"""

-- ==== Sys2Proof/Machine/Vector.lean ====
section
/-!
DEFINITION. Sys2Proof/Machine/Vector.lean: what a vector command computes (R172 to R182, R79, R80): lane operations,
reductions and scans, and the cells a command writes.
-/
namespace Sys2Proof.Machine

/-! ### Lanes -/

/-- Binary and ternary lane operations of majors 0x31 and 0x32. -/
inductive LaneOp where
  | add | sub | mul | fma | div | min | max | abs | neg | rsq | exp2 | log2
  | and | or | xor | shl | shr | sel
deriving DecidableEq, Repr

/-- An integer lane (R172, R174): x, y, and d's old element z, at width `w`. -/
def laneInt (op : LaneOp) (sg : Bool) (w x y z : Nat) : Nat :=
  let xi := intVal sg w x
  let yi := intVal sg w y
  match op with
  | .add => (x + y) % 2 ^ w
  | .sub => wrapTo w ((x : Int) - y)
  | .mul => x * y % 2 ^ w
  | .fma => (x * y + z) % 2 ^ w
  | .div =>
    let a := BitVec.ofNat w x
    let b := BitVec.ofNat w y
    (if sg then divBv a b else divnBv a b).toNat
  | .min => if xi ≤ yi then x % 2 ^ w else y % 2 ^ w
  | .max => if yi ≤ xi then x % 2 ^ w else y % 2 ^ w
  | .abs => if sg then wrapTo w xi.natAbs else x % 2 ^ w
  | .neg => wrapTo w (-xi)
  | .and => (BitVec.ofNat w x &&& BitVec.ofNat w y).toNat
  | .or => (BitVec.ofNat w x ||| BitVec.ofNat w y).toNat
  | .xor => (BitVec.ofNat w x ^^^ BitVec.ofNat w y).toNat
  | .shl => (BitVec.ofNat w x <<< (y % w)).toNat
  | .shr => if sg then ((BitVec.ofNat w x).sshiftRight (y % w)).toNat else (BitVec.ofNat w x >>> (y % w)).toNat
  | .sel => if z % 2 ^ w ≠ 0 then x % 2 ^ w else y % 2 ^ w
  | .rsq | .exp2 | .log2 => 0

/-- A floating lane (R172, R173). -/
def laneFloat (op : LaneOp) (f : Fmt) (rm : Rounding) (x y z : Nat) : Nat × Flags :=
  match op with
  | .add => fAdd f rm x y
  | .sub => fSub f rm x y
  | .mul => fMul f rm x y
  | .fma => fFma f rm x y z
  | .div => fDiv f rm x y
  | .min => fMinMax f false x y
  | .max => fMinMax f true x y
  | .abs => (x % 2 ^ (f.width - 1), 0#6)
  | .neg => ((BitVec.ofNat f.width x ^^^ BitVec.ofNat f.width (2 ^ (f.width - 1))).toNat, 0#6)
  | .rsq => fRsq f rm x
  | .exp2 => fExp2 f rm x
  | .log2 => fLog2 f rm x
  | .and | .or | .xor | .shl | .shr | .sel => (0, 0#6)

def lane (op : LaneOp) (t : ETy) (rm : Rounding) (x y z : Nat) : Nat × Flags :=
  match t with
  | .int sg w => (laneInt op sg w x y z, 0#6)
  | .f16 => laneFloat op fmtF16 rm x y z
  | .bf16 => laneFloat op fmtBF16 rm x y z
  | .f32 => laneFloat op fmtF32 rm x y z
  | .q _ => (0, 0#6)

/-- Results of a list of lanes, flags joined. -/
def lanes (op : LaneOp) (t : ETy) (rm : Rounding) : List Nat → List Nat → List Nat → List Nat × Flags
  | x :: xs, y :: ys, z :: zs =>
    let (r, f) := lane op t rm x y z
    let (rs, fs) := lanes op t rm xs ys zs
    (r :: rs, f ||| fs)
  | _, _, _ => ([], 0#6)

/-- One lane of VCMP (R175). -/
def cmpLane (c : Nat) (t : ETy) (x y : Nat) : Bool × Flags :=
  match t with
  | .int sg w => (condHolds c (intVal sg w x) (intVal sg w y)
      (if c ≤ 5 then wrapTo w (intVal sg w x) else x % 2 ^ w) (if c ≤ 5 then wrapTo w (intVal sg w y) else y % 2 ^ w), 0#6)
  | t =>
    match t.fmt with
    | none => (false, 0#6)
    | some f =>
      let (a, fa) := f.operand x
      let (b, fb) := f.operand y
      let nan := a.isNaN || b.isNaN
      let nv := if nan && 2 ≤ c && c ≤ 5 then flagNV else signalFlags [a, b]
      (condFloat c (numCompare a b), fa ||| fb ||| nv)

def cmpLanes (c : Nat) (t : ETy) (ones : Nat) : List Nat → List Nat → List Nat × Flags
  | x :: xs, y :: ys =>
    let (r, f) := cmpLane c t x y
    let (rs, fs) := cmpLanes c t ones xs ys
    ((if r then ones else 0) :: rs, f ||| fs)
  | _, _ => ([], 0#6)

/-! ### Reductions and scans (R79, R80) -/

/-- The lane operation of a reduction code (Table 3.5). -/
def redOp : Nat → LaneOp
  | 0 => .add
  | 1 => .max
  | 2 => .min
  | 3 => .and
  | 4 => .or
  | _ => .xor

/-- One level of the pairwise tree. -/
def redLevel (op : LaneOp) (t : ETy) (rm : Rounding) : List Nat → List Nat × Flags
  | x :: y :: r =>
    let (v, f) := lane op t rm x y 0
    let (vs, fs) := redLevel op t rm r
    (v :: vs, f ||| fs)
  | r => (r, 0#6)

/-- The tree of R79 over one run; `fuel` bounds its levels. -/
def redTree (op : LaneOp) (t : ETy) (rm : Rounding) : Nat → List Nat → Nat × Flags
  | 0, r => (r.headD 0, 0#6)
  | fuel + 1, r =>
    match r with
    | [] => (0, 0#6)
    | [x] => (x, 0#6)
    | r =>
      let (vs, f) := redLevel op t rm r
      let (v, fs) := redTree op t rm fuel vs
      (v, f ||| fs)

/-- Cut a list into runs of `n`; `fuel` bounds their number. -/
def runsOf {α : Type} (n : Nat) : Nat → List α → List (List α)
  | 0, _ => []
  | fuel + 1, xs => if xs.isEmpty then [] else xs.take n :: runsOf n fuel (xs.drop n)

/-- Run results combined one by one. -/
def redRuns (op : LaneOp) (t : ETy) (rm : Rounding) (acc : Nat) (fl : Flags) : List (Nat × Flags) → Nat × Flags
  | [] => (acc, fl)
  | (v, f) :: r =>
    let (w, g) := lane op t rm acc v 0
    redRuns op t rm w (fl ||| f ||| g) r

def reduce (op : LaneOp) (t : ETy) (rm : Rounding) (e0 : Nat) (xs : List Nat) : Nat × Flags :=
  match (runsOf e0 xs.length xs).map (redTree op t rm (e0 + 1)) with
  | [] => (0, 0#6)
  | (v, f) :: r => redRuns op t rm v f r

/-- The running combination of one run (R80). -/
def scanRun (op : LaneOp) (t : ETy) (rm : Rounding) (acc : Nat) : List Nat → List Nat × Flags
  | [] => ([], 0#6)
  | x :: xs =>
    let (v, f) := lane op t rm acc x 0
    let (vs, fs) := scanRun op t rm v xs
    (v :: vs, f ||| fs)

def scan (op : LaneOp) (t : ETy) (rm : Rounding) (e0 : Nat) (xs : List Nat) : List Nat × Flags :=
  let rs := (runsOf e0 xs.length xs).map fun r => match r with
    | [] => (([] : List Nat), (0#6 : Flags))
    | x :: t' => let (vs, f) := scanRun op t rm x t'; (x :: vs, f)
  (rs.flatMap Prod.fst, rs.foldl (fun f r => f ||| r.2) 0#6)

/-! ### What a command writes -/

/-- The writes of a command: data cells in order and scale-byte cells, as visible keys, the visible keys of the data of NaN
blocks, and the flags. -/
structure VResult where
  cells : List (Nat × Byte)
  scales : List (Nat × Byte)
  nan : List Nat
  flags : Flags
  /-- VIDENT: phase of the IDENT claim and its value, by the key of the panel (R180). -/
  ident : List (Nat × DirEntry)

/-- Byte-sized elements at their keys. -/
def elemCells (size : Nat) : List Nat → List Nat → List (Nat × Byte)
  | k :: ks, v :: vs => ((List.range size).map (k + ·)).zip (natToBytes size v) ++ elemCells size ks vs
  | _, _ => []

/-- Data cells of one .qm block whose first element has offset `e` (R73). -/
def blockCells (r : Shape) (m : Nat) (e : Int) (ks : List Int) : List (Nat × Byte) :=
  let first := keyOf (ptrBuf (shBase r)) ((ptrOff (shBase r) : Int) + e / 32 * (4 * m)).toNat
  ((List.range (4 * m)).map (first + ·)).zip (natToBytes (4 * m) (packMantissas m ks))

/-- A .qm destination, block by block: first offset, scale byte, mantissas. -/
def qCells (r : Shape) (m : Nat) (bs : List (Int × Nat × List Int)) : VResult :=
  { cells := bs.flatMap fun b => blockCells r m b.1 b.2.2
    scales := bs.map fun b => (scaleKey r b.1, BitVec.ofNat 8 b.2.1)
    nan := (bs.filter fun b => b.2.1 = 0xFF).flatMap fun b => (blockCells r m b.1 b.2.2).map Prod.fst
    flags := 0#6
    ident := [] }

def plainResult (size : Nat) (keys vals : List Nat) (fl : Flags) : VResult :=
  { cells := elemCells size keys vals, scales := [], nan := [], flags := fl, ident := [] }

/-- First offsets of the blocks of a .qm record, in iteration order. -/
def blockOffsets (r : Shape) : List Int := (shOffsets r).filter fun e => e % 32 = 0

/-- Elements with a constant missing operand. -/
def zerosLike (xs : List Nat) : List Nat := xs.map fun _ => 0

def quantBlocks (m : Nat) : List Int → List (List Nat) → List (Int × Nat × List Int) × Flags
  | e :: es, b :: bs =>
    let (sc, ks, f) := quantiseBlock m b
    let (r, fs) := quantBlocks m es bs
    ((e, sc, ks) :: r, f ||| fs)
  | _, _ => ([], 0#6)

/-- Conversion of a list of exact numbers (R177). -/
def cvtAll (dst : ETy) (rm : Rounding) (fromInt : Bool) : List FNum → List Nat × Flags
  | [] => ([], 0#6)
  | x :: xs =>
    let (v, f) := cvtTo dst rm fromInt x
    let (vs, fs) := cvtAll dst rm fromInt xs
    (v :: vs, f ||| fs)

/-- VTRN: element (i0, i1, i2, i3) of d is element (i1, i0, i2, i3) of a (R181): the order in which a's elements are
taken to fill d. -/
def trnOrder (e0 e1 : Nat) (xs : List Nat) : List Nat :=
  (runsOf (e0 * e1) xs.length xs).flatMap fun tile =>
    (List.range e0).flatMap fun i => (List.range e1).map fun j => tile.getD (j * e0 + i) 0

/-- Lane operation of an elementwise form. -/
def laneOf : Instr → Option LaneOp
  | .vadd .. => some .add
  | .vsub .. => some .sub
  | .vmul .. => some .mul
  | .vfma .. => some .fma
  | .vdiv .. => some .div
  | .vmin .. => some .min
  | .vmax .. => some .max
  | .vabs .. => some .abs
  | .vneg .. => some .neg
  | .vrsq .. => some .rsq
  | .vexp2 .. => some .exp2
  | .vlog2 .. => some .log2
  | .vand .. => some .and
  | .vor .. => some .or
  | .vxor .. => some .xor
  | .vshl .. => some .shl
  | .vshr .. => some .shr
  | .vsel .. => some .sel
  | _ => none

/-- Type of a record. -/
def shTy (r : Shape) : ETy := (ETy.ofCode (shTypeCode r)).getD (.int false 8)

/-- What a command computes from the core's buffers as they stand (R167: every source element is read before any
destination element is written). The old elements of a KIND 1 destination, which VFMA and VSEL read, are those of the slots
from the tail on that the command writes: the model's choice, since R163 names the head for sources only (log 71). -/
def Core.vecResult (c : Core) (k : VCmd) : VResult :=
  let rm := Rounding.ofCode k.rm.toNat
  let td := shTy k.d
  let dk := c.elemKeys k.d td true
  match laneOf k.form with
  | some op =>
    let t := td
    let xs := c.elemBits k.a t false
    -- the one-operand forms have no b record
    let ys := if k.b = 0#256 then zerosLike xs else c.elemBits k.b t false
    let zs := c.elemBits k.d t true
    let (rs, fl) := lanes op t rm xs ys zs
    plainResult t.size dk rs fl
  | none =>
    match k.form with
    | .vcmp cond .. =>
      let t := shTy k.a
      let (rs, fl) := cmpLanes cond.toNat t (2 ^ (8 * t.size) - 1) (c.elemBits k.a t false) (c.elemBits k.b t false)
      plainResult t.size dk rs fl
    | .vred o .. =>
      let (v, fl) := reduce (redOp o.toNat) td rm (shE k.a 0) (c.elemBits k.a td false)
      plainResult td.size dk [v] fl
    | .vscan o .. =>
      let (vs, fl) := scan (redOp o.toNat) td rm (shE k.a 0) (c.elemBits k.a td false)
      plainResult td.size dk vs fl
    | .vcvt .. =>
      let ta := shTy k.a
      let (vs, fl) := cvtAll td rm ta.isInt (c.elemNums k.a ta)
      plainResult td.size dk vs fl
    | .vqnt .. =>
      match td with
      | .q m =>
        let xs := c.elemBits k.a .f32 false
        let (bs, fl) := quantBlocks m (blockOffsets k.d) (runsOf 32 xs.length xs)
        { qCells k.d m bs with flags := fl }
      | _ => plainResult 1 [] [] 0#6
    | .vfill .. =>
      match td with
      | .q m =>
        qCells k.d m ((blockOffsets k.d).map fun e =>
          (e, field k.sval 8 8, List.replicate 32 (signedOf m k.sval.toNat)))
      | t => plainResult t.size dk (dk.map fun _ => k.sval.toNat % 2 ^ (8 * t.size)) 0#6
    | .vident .. =>
      match td with
      | .q m =>
        let v := signedOf 8 k.sval.toNat
        let sc := field k.sval 8 8
        let r := qCells k.d m ((List.range 128).map fun b =>
          (((32 * b : Nat) : Int), sc, (List.range 32).map fun j =>
            let e := 32 * b + j
            if e % 64 = e / 64 then v else 0))
        let first := ptrOff (shBase k.d) / 512
        { r with
          nan := []
          ident := (List.range m).map fun p =>
            (keyOf 0 ((first + p) * 512), dirEntry classIdent (7 + m) false p (sc * 256 + wrapTo 8 v)) }
      | _ => plainResult 1 [] [] 0#6
    | .vcpy .. =>
      match td with
      | .q m =>
        let r := qCells k.d m (((blockOffsets k.d).zip (blockOffsets k.a)).map fun p =>
          (p.1, c.scaleAt k.a p.2, (List.range 32).map fun j => c.mantissa k.a m (p.2 + j)))
        r
      | t => plainResult t.size dk (c.elemBits k.a t false) 0#6
    | .vgath .. =>
      let xs := c.elemBits k.a td false
      let js := c.elemBits k.b (shTy k.b) false
      plainResult td.size dk (js.map fun j => xs.getD j 0) 0#6
    | .vscat .. =>
      let xs := c.elemBits k.a td false
      let js := c.elemBits k.b (shTy k.b) false
      let ps := (js.zip xs).filter fun p => p.1 < dk.length
      plainResult td.size (ps.map fun p => dk.getD p.1 0) (ps.map Prod.snd) 0#6
    | .vtrn .. =>
      plainResult td.size dk (trnOrder (shE k.a 0) (shE k.a 1) (c.elemBits k.a td false)) 0#6
    | _ => plainResult 1 [] [] 0#6

end Sys2Proof.Machine
end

"""

- [What the task asks]: Look back at the data above. Transcribe exactly the lines starting at the line that contains "let nv := if" and ending at the line that contains "def redTree (op".

- [Finished exercise]:
      let nv := if nan && 2 ≤ c && c ≤ 5 then flagNV else signalFlags [a, b]
      (condFloat c (numCompare a b), fa ||| fb ||| nv)

def cmpLanes (c : Nat) (t : ETy) (ones : Nat) : List Nat → List Nat → List Nat × Flags
  | x :: xs, y :: ys =>
    let (r, f) := cmpLane c t x y
    let (rs, fs) := cmpLanes c t ones xs ys
    ((if r then ones else 0) :: rs, f ||| fs)
  | _, _ => ([], 0#6)

/-! ### Reductions and scans (R79, R80) -/

/-- The lane operation of a reduction code (Table 3.5). -/
def redOp : Nat → LaneOp
  | 0 => .add
  | 1 => .max
  | 2 => .min
  | 3 => .and
  | 4 => .or
  | _ => .xor

/-- One level of the pairwise tree. -/
def redLevel (op : LaneOp) (t : ETy) (rm : Rounding) : List Nat → List Nat × Flags
  | x :: y :: r =>
    let (v, f) := lane op t rm x y 0
    let (vs, fs) := redLevel op t rm r
    (v :: vs, f ||| fs)
  | r => (r, 0#6)

/-- The tree of R79 over one run; `fuel` bounds its levels. -/
def redTree (op : LaneOp) (t : ETy) (rm : Rounding) : Nat → List Nat → Nat × Flags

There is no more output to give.